Correlation between subregion caloric response and vertigo, nystagmus SPV, visual dependence, and situational vertigo. (A) Scatter plots of vertigo and peak nystagmus SPV versus the caloric response in R3 [posterior OP2⁺] in healthy controls (HC) and patients with vestibular neuritis (VN); data points were obtained in each of 4 stimulus conditions.
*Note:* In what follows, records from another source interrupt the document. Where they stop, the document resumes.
-- ==== Sys2Proof/Laws/Stream.lean ====
section
/-! SUPPORT. The Stream Decoder as a function of the bytes it keeps: `Sess` is the decoder's session without `ACC`, and
`byteStep`, `finishEmission` and `runChunk` are shown to do on the block's state what `Sess` does on lists. A proof about
the stream cites these lemmas and reasons about lists only. -/

namespace Sys2Proof.Machine

/-- The session as plain lists: the valid bytes, `ET` and `SYNCED`. -/
structure Sess where
  bytes : List Byte
  et : Nat
  synced : Bool

/-- The block's state has this session. -/
structure Has (s : State) (a : Sess) : Prop where
  bytes : contents s = .ok a.bytes
  et : s.et.toNat = a.et
  synced : s.synced = a.synced

/-- I1 to I4 of R100 on a session, with `ET` the total size of the length field. -/
structure Sess.Ok (a : Sess) : Prop where
  awaiting : a.synced = false → a.bytes.length ≤ 3 ∧ a.et = 0
  header : a.synced = true → 4 ≤ a.bytes.length ∧ HeaderAt a.bytes 0
  expected : a.et ≠ 0 → a.synced = true ∧ 10 ≤ a.et ∧ a.et ≤ 154 ∧ 6 ≤ a.bytes.length ∧ a.bytes.length < a.et
  room : a.bytes.length ≤ 153
  total : a.et ≠ 0 → a.et = 10 + lengthOf a.bytes

/-- `RESYNC(start)` (R90). -/
def Sess.resync (start : Nat) (a : Sess) : Sess := ⟨(resyncBytes start a.bytes).1, 0, (resyncBytes start a.bytes).2⟩

/-- A byte step on a session, up to the sink's answer. -/
inductive SessStep where
  | ended (event : Event) (a : Sess)
  | emitting (frame : List Byte) (a : Sess)

/-- AWAIT_HEADER (R93) once the byte is appended. -/
def Sess.await (a : Sess) : Sess :=
  if a.bytes.length < 4 then a
  else if a.bytes.drop (a.bytes.length - 4) = Config.pHdr then ⟨Config.pHdr, 0, true⟩
  else ⟨lastBytes 3 a.bytes, a.et, a.synced⟩

/-- FRAME_READY (R96). -/
def Sess.ready (a : Sess) : SessStep :=
  if a.et ≠ 0 ∧ a.et ≤ a.bytes.length then
    if lastBytes 4 (a.bytes.take a.et) ≠ Config.pFtr then .ended (.error .invalidFooter) (a.resync 1)
    else if lengthOf a.bytes < 4 then .ended (.error .invalidPacket) (a.resync 1)
    else .emitting (a.bytes.take a.et) a
  else .ended .quiet a

/-- ACCUMULATE (R94 to R96) once the byte is appended. -/
def Sess.accumulate (a : Sess) : SessStep :=
  if a.et = 0 ∧ 6 ≤ a.bytes.length then
    if 154 < 10 + lengthOf a.bytes then .ended (.error .bufferTooSmall) (a.resync 1)
    else Sess.ready ⟨a.bytes, 10 + lengthOf a.bytes, a.synced⟩
  else a.ready

/-- The session with one more byte. -/
def Sess.push (b : Byte) (a : Sess) : Sess := ⟨a.bytes ++ [b], a.et, a.synced⟩

/-- `STEP(b)` (R92), up to the sink's answer. The overflow guard of R91 is left out: it never fires (R101). -/
def Sess.step (b : Byte) (a : Sess) : SessStep :=
  if a.synced then (a.push b).accumulate else .ended .quiet (a.push b).await

/-! ### Sessions and states -/

theorem Has.length {s : State} {a : Sess} (h : Has s a) : a.bytes.length = s.fill.toNat := contents_length h.bytes

theorem Has.et_ne {s : State} {a : Sess} (h : Has s a) : s.et ≠ 0 ↔ a.et ≠ 0 := by
  rw [← h.et, not_iff_not]
  exact ⟨fun e => by rw [e]; rfl, fun e => BitVec.eq_of_toNat_eq e⟩

/-- The state's invariants are its session's. -/
theorem Has.inv_iff {s : State} {a : Sess} (h : Has s a) : SessionInv s ↔ a.Ok := by
  have hl := h.length
  have hz : s.et = 0 ↔ a.et = 0 := not_iff_not.mp h.et_ne
  have h4 : 4 ≤ s.fill.toNat → memRead s 0 4 = .ok ((a.bytes.drop 0).take 4) := fun h4 =>
    memRead_of_contents h.bytes (by omega)
  constructor
  · intro i
    refine ⟨fun hs => ?_, fun hs => ?_, fun he => ?_, ?_, fun he => ?_⟩
    · have := i.awaiting (h.synced.trans hs); exact ⟨by omega, hz.mp this.2⟩
    · obtain ⟨h1, h2⟩ := i.header (h.synced.trans hs)
      refine ⟨by omega, ?_⟩
      rw [h4 h1] at h2
      exact Except.ok.inj h2
    · have := i.expected (h.et_ne.mpr he)
      rw [h.et, h.synced, ← hl] at this
      exact this
    · have := i.room; omega
    · obtain ⟨len, h1, h2⟩ := i.total (h.et_ne.mpr he)
      have h6 := (i.expected (h.et_ne.mpr he)).2.2.2.1
      rw [accLe16_spec h.bytes (by omega)] at h1
      rw [← Except.ok.inj h1, totalSize_lengthOf, h.et] at h2
      exact h2
  · intro i
    refine ⟨fun hs => ?_, fun hs => ?_, fun he => ?_, ?_, fun he => ?_⟩
    · have := i.awaiting (h.synced.symm.trans hs); exact ⟨by omega, hz.mpr this.2⟩
    · obtain ⟨h1, h2⟩ := i.header (h.synced.symm.trans hs)
      refine ⟨by omega, ?_⟩
      rw [h4 (by omega), h2]
    · have := i.expected (h.et_ne.mp he)
      rw [h.et, h.synced, ← hl]
      exact this
    · have := i.room; omega
    · have h6 := i.expected (h.et_ne.mp he)
      exact ⟨_, accLe16_spec h.bytes (by omega), by rw [totalSize_lengthOf, h.et]; exact i.total (h.et_ne.mp he)⟩

/-- Every state whose valid bytes read has a session. -/
theorem Has.of_contents {s : State} {buf : List Byte} (h : contents s = .ok buf) :
    Has s ⟨buf, s.et.toNat, s.synced⟩ := ⟨h, rfl, rfl⟩

/-- What the operations on a session leave of the state: the session they name, everything but the session as it was, and
`ACC` in form. -/
structure Reaches (s t : State) (a : Sess) : Prop where
  has : Has t a
  only : SessionOnly s t
  acc : AccOk t

theorem Reaches.trans {s t u : State} {a a' : Sess} (h : Reaches s t a) (h' : Reaches t u a') : Reaches s u a' :=
  ⟨h'.has, h.only.trans h'.only, h'.acc⟩

theorem resync_reaches {s : State} {a : Sess} {start : Nat} (h : Has s a) (ha : AccOk s)
    (hs : start ≤ a.bytes.length) :
    ∃ t, resync start s = .ok t ∧ Reaches s t (a.resync start) ∧
      ∀ x, t.fill.toNat ≤ x → Memory.read t.acc x = Memory.read s.acc x := by
  obtain ⟨t, e1, e2, e3, e4, e5, e6, e7⟩ := resync_spec h.bytes hs
  exact ⟨t, e1, ⟨⟨e2, by rw [e4]; rfl, e3⟩, e5, e6 ha⟩, e7⟩

theorem raiseErr_reaches {s : State} {a : Sess} (code : Status) (h : Has s a) (ha : AccOk s) (h1 : 1 ≤ a.bytes.length) :
    ∃ t, raiseErr code s = .ok (.error code, t) ∧ Reaches s t (a.resync 1) ∧
      ∀ x, t.fill.toNat ≤ x → Memory.read t.acc x = Memory.read s.acc x := by
  obtain ⟨t, e1, e2, e3⟩ := resync_reaches h ha h1
  exact ⟨t, by simp only [raiseErr, e1], e2, e3⟩

/-- The session after a resynchronization keeps the invariants. -/
theorem Sess.resync_ok {a : Sess} {start : Nat} (h1 : 1 ≤ start) (hs : start ≤ a.bytes.length)
    (h : a.bytes.length ≤ 154) : (a.resync start).Ok := by
  have hlen := resyncBytes_length_le start a.bytes
  obtain ⟨hsy, hun⟩ := resyncBytes_synced start a.bytes
  refine ⟨fun h => ⟨hun h, rfl⟩, fun h => ⟨?_, hsy h⟩, fun h => absurd rfl h, ?_, fun h => absurd rfl h⟩
  · have := HeaderAt.length_le (hsy h); simpa [Sess.resync] using this
  · simp only [Sess.resync]; omega

/-! ### The byte step -/

/-- What a byte step does to the state, as the session's step says. -/
def StepReaches (s : State) (r : Except Fault ByteStep) : SessStep → Prop
  | .ended ev a => ∃ t, r = .ok (.ended ev t) ∧ Reaches s t a
  | .emitting f a => ∃ t, r = .ok (.emitting (frameRecord f) t) ∧ Reaches s t a ∧ ValidFrame f ∧ f = a.bytes.take a.et

theorem awaitHeader_reaches {s : State} {a : Sess} (h : Has s a) (ha : AccOk s) :
    ∃ t, awaitHeader s = .ok (.quiet, t) ∧ Reaches s t a.await := by
  have hl := h.length
  unfold awaitHeader Sess.await
  rw [← hl]
  by_cases h4 : a.bytes.length < 4
  · rw [if_pos h4, if_pos h4]; exact ⟨s, rfl, h, SessionOnly.refl, ha⟩
  rw [if_neg h4, if_neg h4]
  have hr : memRead s (a.bytes.length - 4) 4 = .ok (a.bytes.drop (a.bytes.length - 4)) := by
    rw [memRead_of_contents h.bytes (by omega), List.take_of_length_le (by simp; omega)]
  simp only [hr]
  by_cases hh : a.bytes.drop (a.bytes.length - 4) = Config.pHdr
  · rw [if_pos hh, if_pos hh]
    obtain ⟨t, e1, e2, -, e4, e5, e6, e7, -⟩ := moveAndSync_spec (off := a.bytes.length - 4) (k := 4) true h.bytes
      (by omega)
    refine ⟨t, by simp only [e1], ⟨?_, by rw [e5]; rfl, e4⟩, e6, e7 ha⟩
    rw [e2, List.take_of_length_le (by simp; omega), hh]
  · rw [if_neg hh, if_neg hh]
    obtain ⟨t, e1, e2, e3, e4, e5, -⟩ := moveToFront_spec (off := a.bytes.length - 3) (k := 3) h.bytes (by omega)
    refine ⟨t, by simp only [e1], ⟨?_, by rw [e4]; exact h.et, by rw [e4]; exact h.synced⟩, ?_, e5 ha⟩
    · rw [e2, List.take_of_length_le (by simp; omega)]; rfl
    · rw [e4]; rfl

/-- What an accumulating session knows of its bytes when a test of FRAME_READY runs. -/
structure Sess.Testing (a : Sess) : Prop where
  header : HeaderAt a.bytes 0
  room : a.bytes.length ≤ 154
  expected : a.et ≠ 0 → 10 ≤ a.et ∧ a.et ≤ 154 ∧ 6 ≤ a.bytes.length ∧ a.et = 10 + lengthOf a.bytes

theorem validFrame_take {a : Sess} (h : a.Testing) (he : a.et ≠ 0) (hr : a.et ≤ a.bytes.length)
    (hf : lastBytes 4 (a.bytes.take a.et) = Config.pFtr) (hl : ¬ lengthOf a.bytes < 4) :
    ValidFrame (a.bytes.take a.et) := by
  obtain ⟨h1, h2, h3, h4⟩ := h.expected he
  have hlen : (a.bytes.take a.et).length = a.et := by simp; omega
  refine ⟨by omega, ?_, ?_, ?_, hf⟩
  · have := h.header
    simp only [HeaderAt, List.drop_zero] at this ⊢
    rw [List.take_take, Nat.min_eq_left (by omega)]; exact this
  · rw [lengthOf_take (by omega)]; omega
  · rw [lengthOf_take (by omega)]; omega

theorem frameReady_reaches {s : State} {a : Sess} (h : Has s a) (ha : AccOk s) (ht : a.Testing) :
    StepReaches s (frameReady s) a.ready := by
  have hl := h.length
  have hcond : frameIsReady s = true ↔ a.et ≠ 0 ∧ a.et ≤ a.bytes.length := by
    unfold frameIsReady
    rw [Bool.and_eq_true, decide_eq_true_eq, bne_iff_ne, h.et_ne, h.et, hl]
  unfold frameReady Sess.ready
  by_cases hc : a.et ≠ 0 ∧ a.et ≤ a.bytes.length
  · rw [if_pos (hcond.mpr hc), if_pos hc]
    obtain ⟨h1, h2, h3, h4⟩ := ht.expected hc.1
    have hlen : (a.bytes.take a.et).length = a.et := by simp; omega
    have hfoot : readFooter s s.et.toNat = .ok (lastBytes 4 (a.bytes.take a.et)) := by
      unfold readFooter Config.pFtrLen lastBytes
      rw [h.et, if_neg (by omega), memRead_of_contents h.bytes (by omega), hlen, List.drop_take]
      congr 2; omega
    have hframe : memRead s 0 s.et.toNat = .ok (a.bytes.take a.et) := by
      rw [h.et, memRead_of_contents h.bytes (by omega), List.drop_zero]
    simp only [hfoot]
    by_cases hf : lastBytes 4 (a.bytes.take a.et) ≠ Config.pFtr
    · rw [if_pos hf, if_pos hf]
      obtain ⟨t, e1, e2, -⟩ := raiseErr_reaches .invalidFooter h ha (by omega)
      exact ⟨t, by simp only [e1, endStep], e2⟩
    rw [if_neg hf, if_neg hf]
    rw [not_not] at hf
    have hv := validateFn_eq (a.bytes.take a.et)
    rw [lengthOf_take (by omega), hlen] at hv
    by_cases hl4 : lengthOf a.bytes < 4
    · rw [if_pos hl4]
      obtain ⟨code, hrej⟩ : ∃ code, validateFn (a.bytes.take a.et) = .ok (.reject code) := by
        rw [hv]; split_ifs <;> exact ⟨_, rfl⟩
      simp only [hframe, hrej]
      obtain ⟨t, e1, e2, -⟩ := raiseErr_reaches .invalidPacket h ha (by omega)
      exact ⟨t, by simp only [e1, endStep], e2⟩
    · rw [if_neg hl4]
      have hvf := validFrame_take ht hc.1 hc.2 hf hl4
      have hfoot' := hvf.2.2.2.2
      rw [hlen] at hfoot'
      rw [if_neg (by omega), if_neg (by omega), if_neg (by omega), if_neg (not_not.mpr hvf.2.1),
        if_neg (not_not.mpr hfoot'), if_neg hl4] at hv
      have hb : s.et = BitVec.ofNat 8 (a.bytes.take a.et).length := by
        apply BitVec.eq_of_toNat_eq; rw [hlen, h.et, ofNat8_toNat (by omega)]
      simp only [hframe, hv]
      exact ⟨s, by simp only [frameRecord, ← hb], ⟨h, SessionOnly.refl, ha⟩, hvf, rfl⟩
  · rw [if_neg (fun hh => hc (hcond.mp hh)), if_neg hc]
    exact ⟨s, rfl, h, SessionOnly.refl, ha⟩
Inset bar charts show mean peak nystagmus SPV (in degrees per second) and mean vertigo; error bars show the 95% confidence intervals of the respective means. (B) Scatter plot of situational vertigo and R2 [lateral OP2⁺] caloric activation in VN; the line of best fit is for illustration only. (C) (i) Scatter plots of visual dependence and R3 [posterior OP2⁺] caloric response; (ii) illustration of rod and disc task from which visual dependence was calculated. The subjective visual vertical is measured when participants align a central rod overlying a static background (S); this is repeated during clockwise (M_C) and counterclockwise (M_CC) rotation of the visual background; visual dependence is calculated as shown. ^*P < 0.05 for caloric response predictor; #P < 0.05 for Spearman correlation.